Speaking of letting go, Charlie Tepper, a kid at Toby's daycare exploded right in front of me at story time.  He looked up, and I somehow knew he was about to vomit.  I watched in horror as gallons of orange liquid flowed from his little 2-year-old mouth.  I was reeling for a couple of days.  Steel got the tummy bug, but she was such an olympic puker.  The first puke was in the shower; the second and third were in the car, but she managed to contain all of it in a single blanket.  The final puke was in my studio, and she made it to the toilet even though vomit on the floor there would have been easy to clean up.  I have no recollection of Jack Peter ever puking, and Toby only did it when she was a baby and there was too much booze in her breastmilk or when she had a concussion.  I couldn't figure out how we'd escaped the kind of Charlie Tepper combustion I'd witnessed.  It finally dawned on me.  I'VE BEEN STARVING MY CHILDREN!  Charlie Tepper puked more in that one sitting than my kids have eaten in a week-aggregate.  It's too late now.  They are used to eating 1200 calories in a week.  I'm just finally understanding why pretty-big Tim, and massive me have kids that are little.  Like the malfunctioning windshield wipers, it's good to know the answer, but it's still kind of a bummer.

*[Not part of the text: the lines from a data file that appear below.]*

-- ==== Sys2Proof/Laws/Rsa.lean ====
section
/-! SUPPORT. The RSA block chains of Safety.lean are the loops of the meanings, they touch only BUF, and in a
correct context a block goes out as a power (43_rsa.md R210-R219). -/

namespace Sys2Proof.Machine

/-! ### Block sizes -/

theorem outBlock_eq (m : Nat) : outBlock m = nbytes m := rfl

theorem lt_pow_outBlock (m : Nat) : m < 256 ^ outBlock m := lt_pow_nbytes m

theorem pow_inBlock_le {m : Nat} (h : 0 < m) : 256 ^ inBlock m ≤ m := by
  calc 256 ^ inBlock m = 2 ^ (8 * inBlock m) := by rw [pow_mul]; norm_num
    _ ≤ 2 ^ (bitlen m - 1) := Nat.pow_le_pow_right (by norm_num) (by unfold inBlock; omega)
    _ ≤ m := pow_bitlen_le (by omega)

/-- An input block is below m (R211). -/
theorem encValue_lt {s : State} (hm : 0 < s.nval 7) (t : State) (j : Nat) : s.encValue t j < s.nval 7 := by
  unfold State.encValue
  refine lt_of_lt_of_le (beVal_lt _) (le_trans (Nat.pow_le_pow_right (by norm_num) ?_) (pow_inBlock_le hm))
  rw [State.memRead_length]
  exact min_le_left _ _

theorem outBlock_pos {m : Nat} (h : 0 < m) : 0 < outBlock m := by
  have := bitlen_pos (v := m) (by omega)
  unfold outBlock
  omega

/-! ### ME in a correct context -/

theorem modExp_eq {s : State} (h : s.ContextOK) (hr : s.ResiduesOK) {x : Nat} (hx : x < s.nval 7) (e : Nat) :
    s.modExp x e = x ^ e % s.nval 7 := by
  have h6 : s.rModM = montR (s.nval 7) % s.nval 7 := hr.1
  have h5 : s.rrModM = montR (s.nval 7) ^ 2 % s.nval 7 := hr.2
  unfold State.modExp
  rw [h6, h5]
  exact me_spec h.2 hx

theorem modExp_lt {s : State} (h : s.ContextOK) {x : Nat} (hx : x < s.nval 7) (h6 : s.nval 6 < s.nval 7)
    (h5 : s.nval 5 < s.nval 7) (e : Nat) : s.modExp x e < s.nval 7 :=
  (me_cast h.2 hx h6 h5).1

/-! ### RSAENC -/

theorem encChain_foldl (s : State) (e n : Nat) :
    (List.range n).foldl (rsaencBlock s e) s = s.encChain (fun x => s.modExp x e) n := by
  induction n with
  | zero => rfl
  | succ n ih => rw [List.range_succ, List.foldl_append, ih]; rfl

theorem encChain_congr {s : State} {f g : Nat → Nat} (hm : 0 < s.nval 7)
    (h : ∀ x, x < s.nval 7 → f x = g x) (n : Nat) : s.encChain f n = s.encChain g n := by
  induction n with
  | zero => rfl
  | succ n ih =>
    simp only [State.encChain]
    rw [ih, h _ (encValue_lt hm _ _)]

theorem encChain_bufStep (s : State) (f : Nat → Nat) (n : Nat) :
    s.BufStep (s.encChain f n) s.dstAddr (n * outBlock (s.nval 7)) := by
  induction n with
  | zero => exact .refl ..
  | succ n ih =>
    have e : (n + 1) * outBlock (s.nval 7) = n * outBlock (s.nval 7) + outBlock (s.nval 7) := by ring
    refine (ih.mono le_rfl (by omega)).trans ?_
    refine (State.BufStep.memWrite _ _ _).mono (by omega) ?_
    rw [beBytes_length]
    omega

/-- When RSAENC's checks pass (R212). -/
theorem rsaencChecks_none (s : State) : firstFailing s.rsaencChecks = none ↔
    s.RsaOperandsOK ∧ 0 < inBlock (s.nval 7) ∧ s.encNeed ≤ s.dstLen := by
  have hd : s.RsaOperandsOK ↔ s.ContextOK ∧ s.rModM < s.modulus ∧ s.rrModM < s.modulus ∧
    s.srcAddr + s.srcLen ≤ s.cfg.bufBytes ∧ s.dstAddr + s.dstLen ≤ s.cfg.bufBytes := Iff.rfl
  have hi : 0 < inBlock (s.nval 7) ↔ ¬ inBlock s.modulus = 0 := Nat.pos_iff_ne_zero
  rw [State.rsaencChecks, firstFailing_append, Option.or_eq_none_iff, contextChecks_none, hd, hi]
  simp only [firstFailing_eq_none, List.mem_cons, List.not_mem_nil, or_false, forall_eq_or_imp, forall_eq,
    belowCheck, State.rangeCheck, State.inBuf, decide_eq_false_iff_not, Bool.not_eq_false',
    decide_eq_true_eq, not_le, not_lt, beq_eq_false_iff_ne, ne_eq, and_assoc]

/-- RSAENC past its checks (R212). -/
theorem execRsaenc_ok {s : State} (r : RegNo) (h : s.RsaOperandsOK) (hi : 0 < inBlock (s.nval 7))
    (hn : s.encNeed ≤ s.dstLen) : execRsaenc r s =
      .next ((s.encChain (fun x => s.modExp x (s.nval r)) s.encBlocks).succeeded (BitVec.ofNat 32 s.encNeed)) := by
  unfold execRsaenc
  rw [State.guarded_none ((rsaencChecks_none s).2 ⟨h, hi, hn⟩), encChain_foldl]
  rfl

/-! ### RSADEC -/

theorem rsadecChecks_none (s : State) : firstFailing s.rsadecChecks = none ↔
    s.RsaOperandsOK ∧ s.srcLen % outBlock (s.nval 7) = 0 := by
  have hd : s.RsaOperandsOK ↔ s.ContextOK ∧ s.rModM < s.modulus ∧ s.rrModM < s.modulus ∧
    s.srcAddr + s.srcLen ≤ s.cfg.bufBytes ∧ s.dstAddr + s.dstLen ≤ s.cfg.bufBytes := Iff.rfl
  have hi : s.srcLen % outBlock (s.nval 7) = 0 ↔ ¬ s.srcLen % outBlock s.modulus ≠ 0 := not_not.symm
  rw [State.rsadecChecks, firstFailing_append, Option.or_eq_none_iff, contextChecks_none, hd, hi]
  simp only [firstFailing_eq_none, List.mem_cons, List.not_mem_nil, or_false, forall_eq_or_imp, forall_eq,
    belowCheck, State.rangeCheck, State.inBuf, decide_eq_false_iff_not, Bool.not_eq_false',
    decide_eq_true_eq, not_le, and_assoc]

/-- While blocks go through, RSADEC's loop is the chain (R216). -/
theorem rsadecLoop_chain {s : State} {d n : Nat} (left : Nat)
    (h : ∀ j, j < n → s.decFits (fun c => s.modExp c d) j) :
    rsadecLoop s d (n + left) 0 0 s =
      rsadecLoop s d left n (s.decChain (fun c => s.modExp c d) n).2 (s.decChain (fun c => s.modExp c d) n).1 := by
  induction n generalizing left with
  | zero => simp [State.decChain]
  | succ n ih =>
    have h1 := ih (left + 1) fun j hj => h j (by omega)
    rw [show n + 1 + left = n + (left + 1) by omega, h1]
    obtain ⟨hc, hf⟩ := h n (by omega)
    exact rsadecLoop_next (not_le.2 hc) (not_lt.2 hf) left

theorem decChain_congr {s : State} {f g : Nat → Nat} (h : ∀ x, x < s.nval 7 → f x = g x) (n : Nat)
    (hf : ∀ j, j < n → s.decValue (s.decChain f j).1 j < s.nval 7) : s.decChain f n = s.decChain g n := by
  induction n with
  | zero => rfl
  | succ n ih =>
    have e := ih fun j hj => hf j (by omega)
    have hn := hf n (by omega)
    simp only [State.decChain]
    rw [← e, h _ hn]

theorem decChain_le {s : State} (f : Nat → Nat) (n : Nat) :
    (s.decChain f n).2 ≤ (s.decChain f (n + 1)).2 := Nat.le_add_right _ _

theorem decChain_bufStep (s : State) (f : Nat → Nat) (n : Nat) :
    s.BufStep (s.decChain f n).1 s.dstAddr (s.decChain f n).2 := by
  induction n with
  | zero => exact .refl ..
  | succ n ih =>
    refine (ih.mono le_rfl (Nat.add_le_add_left (decChain_le f n) _)).trans ?_
    refine (State.BufStep.memWrite _ _ _).mono (Nat.le_add_right _ _) ?_
    rw [beBytes_length]
    simp only [State.decChain]
    omega

/-- RSADEC past its checks when every block goes through (R216). -/
theorem execRsadec_ok {s : State} (r : RegNo) (h : s.RsaOperandsOK) (hn : s.srcLen % outBlock (s.nval 7) = 0)
    (hf : ∀ j, j < s.srcLen / outBlock (s.nval 7) → s.decFits (fun c => s.modExp c (s.nval r)) j) :
    execRsadec r s = .next
      ((s.decChain (fun c => s.modExp c (s.nval r)) (s.srcLen / outBlock (s.nval 7))).1.succeeded
        (BitVec.ofNat 32 (s.decChain (fun c => s.modExp c (s.nval r)) (s.srcLen / outBlock (s.nval 7))).2)) := by
  unfold execRsadec
  rw [State.guarded_none ((rsadecChecks_none s).2 ⟨h, hn⟩), State.rsadecRun]
  have := rsadecLoop_chain (d := s.nval r) 0 hf
  rw [Nat.add_zero] at this
  rw [show s.srcLen / outBlock s.modulus = s.srcLen / outBlock (s.nval 7) from rfl, this]
  rfl

/-- RSADEC past its checks when block j is the first that does not go through (R216 `fail_midrun`). -/
theorem execRsadec_midrun {s : State} (r : RegNo) (h : s.RsaOperandsOK)
    (hn : s.srcLen % outBlock (s.nval 7) = 0) {j : Nat} (hj : j < s.srcLen / outBlock (s.nval 7))
    (hf : ∀ i, i < j → s.decFits (fun c => s.modExp c (s.nval r)) i)
    (hbad : ¬ s.decFits (fun c => s.modExp c (s.nval r)) j) :
    execRsadec r s = .next ((s.unspecify s.dstAddr s.dstLen).failed
      (if s.nval 7 ≤ s.decValue (s.decChain (fun c => s.modExp c (s.nval r)) j).1 j then .invalidArgument
        else .capacityExceeded)) := by
  unfold execRsadec
  rw [State.guarded_none ((rsadecChecks_none s).2 ⟨h, hn⟩), State.rsadecRun]
  obtain ⟨left, hl⟩ := Nat.exists_eq_add_of_lt hj
  rw [show s.srcLen / outBlock s.modulus = j + (left + 1) from by
    show s.srcLen / outBlock (s.nval 7) = _; omega, rsadecLoop_chain (left + 1) hf]
  by_cases hc : s.nval 7 ≤ s.decValue (s.decChain (fun c => s.modExp c (s.nval r)) j).1 j
  · rw [rsadecLoop_bad hc, if_pos hc]
    rfl
  · have hfull : s.dstLen < (s.decChain (fun c => s.modExp c (s.nval r)) (j + 1)).2 := by
      by_contra hle
      exact hbad ⟨not_le.1 hc, not_lt.1 hle⟩
    rw [rsadecLoop_full hc hfull, if_neg hc]
    rfl

end Sys2Proof.Machine
end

The best pukers in Philly.

Another news story I've been following is the legalization of pot.  I've been all for it.  The whole issue of kids smoking pot never seemed like a big deal to me, but all of the research points to the fact that until the age 25, your brain is still developing, and pot messes up that process.  I've been trying to blame my idiocy on pre menopause and hormones.  It's a heartening point of view because the subtext is that I'll get my Herculean mental powers back as soon as I stop menstruating for good.  Now I have to embrace it as a permanent condition.  At least I'll have the knowledge to know when my kids are stoned, so maybe I can step in for them.  My mom did not see my standing in front of the open fridge with girlfriends scooping handfuls of home-made strawberry kiwi trifle into our mouths as an indication of anything odd.

I wonder if pot is legal in Lithukrania.

We aren't going to Lithukrania, but we are going to Brussels and Aachen Germany.  This would have been my passport photo had I been smart enough to figure out how to print it.

The Dad tattoo is the only visual I have of Tim.  I should take more pictures of him.

Watch out, kid.  I had Certificates of Excellence back in the day.